The return of Vivienne Westwood
British fashion designer Vivienne Westwood is returning her menswear to London with a catwalk presentation to showcase her autumn/winter 2017 ready-to-wear womenswear and menswear collections under one, unified label on January 9.
The designer’s Red Label womenswear line and her menswear line, formerly known as Man, which used to show in Milan, will now make up the mainline women’s and men’s offering under the Vivienne Westwood umbrella. The move came as part of the brand’s wider strategy to streamline its labels and collections.
“Reduce our company in size. And reduce it to its essentials. Selling only what we love. Our whole structure will be directed by quality. Buy less, choose well, make it last. Together Andreas and I head the design teams for all lines,” explained Vivienne Westwood.
Co-ed and See-Now-Buy-Now
Vivienne Westwood isn’t the only label uniting men’s and womenswear together, the growing trend to showcase a combination of both collections will be seen at: Nigel Cabourn (January 6); Katie Eary, Astrid Andersen, Agi and Sam x The Woolmark Company, Casely-Hayford and YMC (January 7); Christopher Raeburn, Maharishi (January 8); and Belstaff, John Smedley (January 9).
In addition, some brands are also embracing the See-Now-Buy-Now model including: Barbour (January 6); What We Wear, Edward Crutchley, and Agi and Sam’s collaboration with The Woolmark Company (January 7); Maharishi and Chester Barrie (January 8); and John Smedley (January 9).
MAN and Fashion East under one roof
London’s talent platforms Fashion East and Topman’s MAN Fashion East and Topman’s MAN will showcase their catwalk presentations for the first time under one roof at the Topman Showspace at the Old Selfridges Hotel.
Topman MAN will take place on January 6 showcasing a full catwalk collection for the first time from Per Götesson, alongside Charles Jeffrey Loverboy, Feng Chen Wang.

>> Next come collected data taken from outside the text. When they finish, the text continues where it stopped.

-- ==== Sys2Proof/Syntax.lean ====
section
/-! DEFINITION. The operations: one constructor per row of spec/opcode_table.json (30_encoding.md R58), each with its two
operands split into the fields the table names (s, e, m). -/

namespace Sys2Proof

/-- ExtractedFields (10_state.md R25): the table's fields s, e and m of one operand word. -/
structure ExtractedFields (f : FloatFormat) where
  sign : BitVec 1
  exponentField : BitVec f.e
  mantissaField : BitVec f.m
deriving DecidableEq, Repr

/-- The operations of the block. `a` is the first operand and `b` the second; their order matters (10_state.md R23). The
result is not an operand: it leaves on the signal `z`. -/
inductive Instr where
  /-- FPMUL.H, half precision (43_result_assembler.md R131). -/
  | fpmulH (a b : ExtractedFields FloatFormat.half)
  /-- FPMUL.S, single precision (43_result_assembler.md R132). -/
  | fpmulS (a b : ExtractedFields FloatFormat.single)
  /-- FPMUL.D, double precision (43_result_assembler.md R133). -/
  | fpmulD (a b : ExtractedFields FloatFormat.double)
  /-- FPMUL.G(m,e), the instance made for the pair `fmt` (43_result_assembler.md R134). -/
  | fpmulG (fmt : FloatFormat) (a b : ExtractedFields fmt)
deriving DecidableEq, Repr

/-- The instance an operation is evaluated on (30_encoding.md R58). -/
abbrev Instr.inst : Instr → BlockInstance
  | .fpmulH _ _ => .half
  | .fpmulS _ _ => .single
  | .fpmulD _ _ => .double
  | .fpmulG fmt _ _ => .generic fmt

end Sys2Proof
end

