-- ==== Sys2Proof/Machine/Core.lean ====
section
/-! DEFINITION. The machine behind the host's interface. -/

def Sys2Proof.core : Host.Core :=
  { State := Sys2Proof.Machine.State, Fault := Sys2Proof.Machine.Fault,
    Refusal := Sys2Proof.Machine.Refusal, step := Sys2Proof.Machine.step,
    reset := Sys2Proof.Machine.State.reset }
end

While Fashion East, the non-profit initiative founded by Lulu Kennedy, will be presenting James Buck and Luke Brooks’ Rottingdean Bazaar for the second time following their debut in June, alongside newcomers Art School, another creative duo, comprising Eden Loweth and Tom Barratt for their debut within the group showcase on January 7.
Celebrity faces
Fashion week always brings out a few celebrities, but this season there will be a few showcasing collections including Will.i.am’s luxury trainer brand MCCVIII in collaboration with his brother Carl Gilliam, who will be hosting a presentation on January 7. The brand is currently stocked in Harrods and Harvey Nichols and features three silhouettes the Pharaoh High Gold Plated, the Pharaoh High and the Pharaoh Low.

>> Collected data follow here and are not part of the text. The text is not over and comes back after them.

/-- No units are left just when `P` is at most half a unit (L8). -/
theorem roundedUnits_eq_zero : roundedUnits f a b = 0 ↔ (finiteRounderInput f a b).p.toNat ≤ 2 ^ f.m := by
  have hunits : roundedUnits f a b = (window f (finiteRounderInput f a b).p).toNat +
      (doRoundUp (roundBit f (finiteRounderInput f a b).p) (sticky f (finiteRounderInput f a b).p)
        ((window f (finiteRounderInput f a b).p).getLsbD 0)).toNat := by
    rw [roundedUnits, roundingSum, roundedSum_toNat]
  have hup := doRoundUp_window_iff f (finiteRounderInput f a b).p
  have hdouble : 2 ^ (f.m + 1) = 2 * 2 ^ f.m := pow_succ' 2 f.m
  have hpos : 0 < 2 ^ f.m := by positivity
  rw [hunits, Nat.add_eq_zero_iff, Bool.toNat_eq_zero, ← Bool.not_eq_true, hup, window_toNat,
    Nat.div_eq_zero_iff_lt (by positivity)]
  constructor
  · rintro ⟨hwindow, hdown⟩
    rw [Nat.mod_eq_of_lt hwindow] at hdown
    omega
  · intro hle
    have hwindow : (finiteRounderInput f a b).p.toNat < 2 ^ (f.m + 1) := by omega
    rw [Nat.mod_eq_of_lt hwindow, Nat.div_eq_of_lt hwindow]
    omega

theorem infinityMagnitude_pos : 0 < infinityMagnitude f := by
  rw [infinityMagnitude]
  positivity

/-- A finite path result is Zero just when no units are left. -/
theorem classify_finitePath_eq_zero (hvalid : f.valid = true) (hproduct : product f a b ≠ 0) :
    classify f (extract f (finitePath f a b)) = .zero ↔ roundedUnits f a b = 0 := by
  have htarget := targetOf_finitePath f a b hvalid hproduct
  have hinfinity := infinityMagnitude_pos f
  have hulp : (0 : ℚ) < 2 ^ ulpExponent f a b := by positivity
  constructor
  · intro hzero
    rw [targetOf, if_neg (by rw [hzero]; decide), (magnitude_eq_zero f _).mpr hzero] at htarget
    rcases min_choice ((roundedUnits f a b : ℚ) * 2 ^ ulpExponent f a b) (infinityMagnitude f) with h | h
    · rw [h] at htarget
      exact_mod_cast (mul_eq_zero_iff_right hulp.ne').mp htarget.symm
    · rw [h] at htarget
      exact absurd htarget hinfinity.ne
  · intro hunits
    rw [hunits, Nat.cast_zero, zero_mul, min_eq_left hinfinity.le] at htarget
    rw [targetOf] at htarget
    split_ifs at htarget
    · exact absurd htarget hinfinity.ne'
    · exact (magnitude_eq_zero f _).mp htarget

/-- No units are left just when the exact magnitude is at most half the smallest subnormal (L8). -/
theorem roundedUnits_eq_zero_iff_magnitude (hvalid : f.valid = true) (hproduct : product f a b ≠ 0) :
    roundedUnits f a b = 0 ↔ exactMagnitude f a b ≤ (2 : ℚ) ^ (emin f - (f.m : Int) - 1) := by
  have hnear := nearestEven_roundedUnits f a b hvalid hproduct
  have hulp : (0 : ℚ) < 2 ^ ulpExponent f a b := by positivity
  have hhalfUlp : (2 : ℚ) ^ (ulpExponent f a b - 1) = 1 / 2 * 2 ^ ulpExponent f a b := by
    rw [zpow_sub_one₀ two_ne_zero]; ring
  obtain ⟨hlow, -⟩ := exactMagnitude_binade f a b hproduct
  have hhalf : roundedUnits f a b = 0 ↔ exactMagnitude f a b ≤ (2 : ℚ) ^ (ulpExponent f a b - 1) := by
    rw [← Nat.le_zero, hnear.le_even_iff Even.zero, Nat.cast_zero, zero_add, div_le_iff₀ hulp, hhalfUlp]
  rw [hhalf]
  by_cases hpath : pairExponent f a b ≤ emin f
  · rw [ulpExponent, roundingBinade, max_eq_left hpath]
  · have hfar : ∀ i < pairExponent f a b, ¬ exactMagnitude f a b ≤ (2 : ℚ) ^ i := fun i hi =>
      not_le.mpr (lt_of_lt_of_le (zpow_lt_zpow_right₀ one_lt_two hi) hlow)
    rw [ulpExponent, roundingBinade, max_eq_right (by omega)]
    exact iff_of_false (hfar _ (by omega)) (hfar _ (by omega))

/-- The rounded units are at most those of the next binade's bottom. -/
theorem roundedUnits_mul_le :
    (roundedUnits f a b : ℚ) * 2 ^ ulpExponent f a b ≤ 2 ^ (roundingBinade f a b + 1) := by
  have hunits : (roundedUnits f a b : ℚ) ≤ 2 ^ (f.m + 1) := by exact_mod_cast roundedUnits_le f a b
  rw [two_zpow_succ_eq f.m, ulpExponent]
  exact mul_le_mul_of_nonneg_right hunits (by positivity)

/-- On the normal path the rounded units are at least those of the binade's bottom. -/
theorem le_roundedUnits_mul (hproduct : product f a b ≠ 0) (hpath : emin f ≤ pairExponent f a b) :
    (2 : ℚ) ^ roundingBinade f a b ≤ (roundedUnits f a b : ℚ) * 2 ^ ulpExponent f a b := by
  have hshift : shiftOf f a b ≤ 0 := by rw [shiftOf_eq]; omega
  have hunits : (2 : ℚ) ^ f.m ≤ roundedUnits f a b := by
    exact_mod_cast (le_window_of_normalPath f a b hproduct hshift).trans (window_le_roundedUnits f a b)
  rw [two_zpow_eq f.m, ulpExponent]
  exact mul_le_mul_of_nonneg_right hunits (by positivity)

/-- The bounds of the overflow threshold: it lies in the top binade. -/
theorem overflowThreshold_bounds :
    (2 : ℚ) ^ (bias f : Int) ≤ ((2 : ℚ) ^ (f.m + 1) - 1 / 2) * (2 : ℚ) ^ ((bias f : Int) - (f.m : Int)) ∧
    ((2 : ℚ) ^ (f.m + 1) - 1 / 2) * (2 : ℚ) ^ ((bias f : Int) - (f.m : Int)) ≤ infinityMagnitude f := by
  have hone : (1 : ℚ) ≤ 2 ^ f.m := one_le_pow₀ one_le_two
  rw [two_zpow_eq f.m (bias f), infinityMagnitude_eq]
  exact ⟨mul_le_mul_of_nonneg_right (by rw [pow_succ]; linarith) (by positivity),
    mul_le_mul_of_nonneg_right (by linarith) (by positivity)⟩

/-- The rounded units reach the value of Infinity just when the exact magnitude is at least halfway there from the largest
finite value (R113). In the top binade that is rounding to an even number of units, below it neither happens, above it
both do. -/
theorem reaches_infinity_iff (hvalid : f.valid = true) (hproduct : product f a b ≠ 0) :
    infinityMagnitude f ≤ (roundedUnits f a b : ℚ) * 2 ^ ulpExponent f a b ↔
      ((2 : ℚ) ^ (f.m + 1) - 1 / 2) * (2 : ℚ) ^ ((bias f : Int) - (f.m : Int)) ≤ exactMagnitude f a b := by
  have hbias := one_le_bias f hvalid
  have hemin := emin_eq f
  obtain ⟨hlow, hhigh⟩ := exactMagnitude_binade f a b hproduct
  obtain ⟨hthreshold, hthreshold'⟩ := overflowThreshold_bounds f
  have hs : roundingBinade f a b = max (emin f) (pairExponent f a b) := rfl
  rcases lt_trichotomy (roundingBinade f a b) (bias f : Int) with hbinade | hbinade | hbinade
  · refine iff_of_false (not_le.mpr ?_) (not_le.mpr ?_)
    · calc _ ≤ (2 : ℚ) ^ (roundingBinade f a b + 1) := roundedUnits_mul_le f a b
        _ < infinityMagnitude f := zpow_lt_zpow_right₀ one_lt_two (by omega)
    · calc _ < (2 : ℚ) ^ (pairExponent f a b + 1) := hhigh
        _ ≤ 2 ^ (bias f : Int) := zpow_le_zpow_right₀ one_le_two (by omega)
        _ ≤ _ := hthreshold
  · have hulp : (0 : ℚ) < 2 ^ ((bias f : Int) - (f.m : Int)) := by positivity
    have hnear := nearestEven_roundedUnits f a b hvalid hproduct
    rw [ulpExponent, hbinade] at hnear ⊢
    have hround := hnear.even_le_iff ((Nat.even_pow' (Nat.succ_ne_zero f.m)).mpr even_two)
    rw [infinityMagnitude_eq, mul_le_mul_iff_left₀ hulp, ← le_div_iff₀ hulp]
    exact_mod_cast hround
  · refine iff_of_true ?_ ?_
    · calc infinityMagnitude f ≤ (2 : ℚ) ^ roundingBinade f a b := zpow_le_zpow_right₀ one_le_two (by omega)
        _ ≤ _ := le_roundedUnits_mul f a b hproduct (by omega)
    · calc _ ≤ infinityMagnitude f := hthreshold'
        _ ≤ (2 : ℚ) ^ pairExponent f a b := zpow_le_zpow_right₀ one_le_two (by omega)
        _ ≤ _ := hlow

end pair

/-- Settles O29: both conditions say that no unit is left after rounding. -/
theorem underflowToZeroExactly : Obligations.UnderflowToZeroExactly := by
  intro f a b hvalid ha hb
  have hproduct := product_ne_zero f a b ha hb
  have hzero := classify_finitePath_eq_zero f a b hvalid hproduct
  exact ⟨hzero.trans (roundedUnits_eq_zero f a b),
    hzero.trans (roundedUnits_eq_zero_iff_magnitude f a b hvalid hproduct)⟩

/-- Settles O30: overflow is the rounded units reaching the value of Infinity. -/
theorem overflowToInfinityExactly : Obligations.OverflowToInfinityExactly := by
  intro f a b hvalid ha hb
  have hproduct := product_ne_zero f a b ha hb
  exact ((classify_finitePath_eq_infinity f a b hvalid hproduct).trans (overflow_iff f a b hvalid hproduct)).trans
    (reaches_infinity_iff f a b hvalid hproduct)

/-! ### The representable magnitudes -/

section targets

variable (f : FloatFormat)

While the biggest draw is likely to be Tinie Tempah’s debut catwalk show for his label Disturbing London, known as DSTRB LDN. No details of what to expect have been announced, just that it has been inspired by Victoria’s Secret’s extravaganzas.
“I just want to take some of the influence of things I’ve seen not only in Italy but when I’ve gone to Victoria’s Secret shows, just incorporating everything into one exciting show,” Tempah told the Evening Standard. “It will be very fun.”

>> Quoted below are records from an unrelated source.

-- ==== Sys2Proof/Word.lean ====
section
/-! DEFINITION. The word types of the core: 8-bit bytes (00_scope.md R7) and 16-bit addresses
(00_scope.md R8). Every value is unsigned (R13). -/

namespace Sys2Proof

/-- A register's content, a value operand or a memory cell: 8 bits, unsigned (R7, R13). -/
abbrev Byte := BitVec 8

/-- The program counter's content or an address operand: 16 bits, unsigned (R8, R13, R51). -/
abbrev Addr := BitVec 16

end Sys2Proof
end

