-- ==== Sys2Proof/Tests/Slice0.lean ====
section
/-! SUPPORT. The model's own tests. Expected results are hand-read from the encodings of
30_encoding.md and from the vectors of 95_test_vectors.md, which each test names. The witnesses at the
end show, for every statement with hypotheses, concrete states and operands that meet them. -/

namespace Sys2Proof.Tests

open Sys2Proof Sys2Proof.Machine

/-- A core running at `pc` with these bytes there, these registers, and an adapter that answers once,
none and no cancellation (the conventions of 95_test_vectors.md). -/
def stAt (pc : Nat) (bs : List Byte) (regs : RegFile := RegFile.zero) : State :=
  { State.reset with
    pc := BitVec.ofNat 16 pc, mem := Memory.setAll [] pc bs, status := .running, regs := regs,
    adapter := [⟨none, false⟩] }

/-- The next state of an outcome that has one. -/
def nextOf : Result → Option State
  | .next t => some t
  | .fault _ => none
  | .refused _ => none

/-- One step from `stAt`: a register and the `pc` after it. -/
def regPc (r : Reg) (pc : Nat) (bs : List Byte) (regs : RegFile := RegFile.zero) :
    Option (Byte × Addr) :=
  (nextOf (step (stAt pc bs regs))).map fun t => (t.readReg r, t.pc)

/-- One step from `stAt`: the status after it. -/
def statusAfter (pc : Nat) (bs : List Byte) (regs : RegFile := RegFile.zero) : Option Status :=
  (nextOf (step (stAt pc bs regs))).map (·.status)

/-! Well-formedness: each check refuses an ill-formed term (R79, R87, R93, R94, R203) -/

theorem test_wf_accepts_add_reg : legalBytes [0x52#8, 0x00#8, 0x01#8, 0x02#8] = true := by decide
theorem test_wf_refuses_illegal_opcode : legalBytes [0x60#8] = false := by decide
theorem test_wf_refuses_register_byte_four : legalBytes [0x50#8, 0x04#8] = false := by decide
theorem test_wf_refuses_short_word : legalBytes [0x10#8, 0x00#8] = false := by decide
theorem test_wf_refuses_long_word : legalBytes [0x00#8, 0x00#8] = false := by decide
theorem test_wf_accepts_any_value_byte : legalBytes [0x54#8, 0x00#8, 0xFF#8, 0x01#8] = true := by
  decide
theorem test_fits_below_the_missing_cell : fitsAt 0xFFFB 4 = true := by decide
theorem test_refuses_to_fit_over_the_missing_cell : fitsAt 0xFFFC 4 = false := by decide
theorem test_loadable_accepts_the_largest : loadable (List.replicate 32767 0xFF#8) = true :=
  decide_eq_true (by rw [List.length_replicate]; decide)
theorem test_loadable_refuses_one_more : loadable (List.replicate 32768 0xFF#8) = false :=
  decide_eq_false (by rw [List.length_replicate]; decide)
theorem test_rows_do_not_overlap :
    opcodeTable.Pairwise (fun p q => p.length ≠ q.length ∨ p.matchBits ≠ q.matchBits) := by decide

In addition, Kent and Curwen designed by Daniel Kearns and part-owned by David Beckham, will debut its new-look with a catwalk show on January 7.
Emerging talent to watch
As you would expect from a fashion week in London there’s a lot of emerging talent to keep an eye on, including Phoebe English who will be showcasing her second menswear collection on January 6 at the British Fashion Council presentation space. There will also be collections from Edward Crutchley, who has impressed with his contemporary menswear offering (January 7), while LVMH Prize winner Grace Wales-Bonner will showcase on January 9 and Craig Green, winner of the third BFC/GQ Designer Menswear Fund will show in the Topman Show Space on January 6.
London Fashion Week Men’s will take place from January 6-9 at The Store Studios, 180 Strand, London.